- TASK INSTRUCTIONS
Whenever a line contains the string "operand", copy it out of the entries.

......

/-- CMP, CPX, CPY, every form (45_flags_compare.md R182 to R185). -/
def Obligations.CompareResult : Prop :=
  ∀ (i : Instr) (s : State) (r : Byte), FlatBus s →
      (i.operation = .cmp ∧ r = s.a ∨ i.operation = .cpx ∧ r = s.x ∨ i.operation = .cpy ∧ r = s.y) →
      (i.opcodeByte, i.mode, i.baseCycles) ∈
        [(0xC0, .immediate, 2), (0xC1, .indirectX, 6), (0xC4, .zeroPage, 3), (0xC5, .zeroPage, 3),
         (0xC9, .immediate, 2), (0xCC, .absolute, 4), (0xCD, .absolute, 4), (0xD1, .indirectY, 5),
         (0xD5, .zeroPageX, 4), (0xD9, .absoluteY, 4), (0xDD, .absoluteX, 4), (0xE0, .immediate, 2),
         (0xE4, .zeroPage, 3), (0xEC, .absolute, 4)] ∧
      ∃ t, exec i s = .next t ∧
        t = { fetchedState i s with p := t.p, cycles := BitVec.ofNat 8 (i.baseCycles + if crosses i.operand s then 1 else 0) } ∧
        CompareRule r (operandByte i.operand s) s.p t.p ∧ (∀ a, byteAt t a = byteAt s a)

/-- JMP (46_control_transfer.md R190). -/
def Obligations.JmpResult : Prop :=
  ∀ (s : State) (a16 : Word), FlatBus s →
      (∃ t, exec (.jmpAbs a16) s = .next t ∧
        t = { s with
          pc := a16, addressAbsolute := a16, opcode := 0x4C, fetchValid := false, instrLatched := true, cycles := 3
          busOps := s.busOps ++ [.read (s.pc + 1) (loByte a16), .read (s.pc + 2) (hiByte a16)] } ∧ (∀ a, byteAt t a = byteAt s a)) ∧
      (∃ (second target : Word) (t : State), exec (.jmpInd a16) s = .next t ∧
        second.toNat = a16.toNat / 256 * 256 + (a16.toNat + 1) % 256 ∧
        target = byteAt s second ++ byteAt s a16 ∧
        t = { s with
          pc := target, addressAbsolute := target, opcode := 0x6C, fetchValid := false, instrLatched := true, cycles := 5
          busOps := s.busOps ++ [.read (s.pc + 1) (loByte a16), .read (s.pc + 2) (hiByte a16),
            .read a16 (byteAt s a16), .read second (byteAt s second)] } ∧ (∀ a, byteAt t a = byteAt s a))

/-- JSR (46_control_transfer.md R191). -/
def Obligations.JsrResult : Prop :=
  ∀ (s : State) (a16 : Word), FlatBus s → Memory.wf s.mem = true →
      ∃ t, exec (.jsrAbs a16) s = .next t ∧
        t = { s with
          pc := a16, addressAbsolute := a16, sp := s.sp - 2, mem := t.mem
          opcode := 0x20, fetchValid := false, instrLatched := true, cycles := 6
          busOps := s.busOps ++ [.read (s.pc + 1) (loByte a16), .read (s.pc + 2) (hiByte a16),
            .write (stackAddress s.sp) (hiByte (s.pc + 2)), .write (stackAddress (s.sp - 1)) (loByte (s.pc + 2))] } ∧
        byteAt t (stackAddress s.sp) = hiByte (s.pc + 2) ∧ byteAt t (stackAddress (s.sp - 1)) = loByte (s.pc + 2) ∧
        ∀ a, a ≠ stackAddress s.sp → a ≠ stackAddress (s.sp - 1) → byteAt t a = byteAt s a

......

- ANSWER SECTION
        t = { fetchedState i s with p := t.p, cycles := BitVec.ofNat 8 (i.baseCycles + if crosses i.operand s then 1 else 0) } ∧
        CompareRule r (operandByte i.operand s) s.p t.p ∧ (∀ a, byteAt t a = byteAt s a)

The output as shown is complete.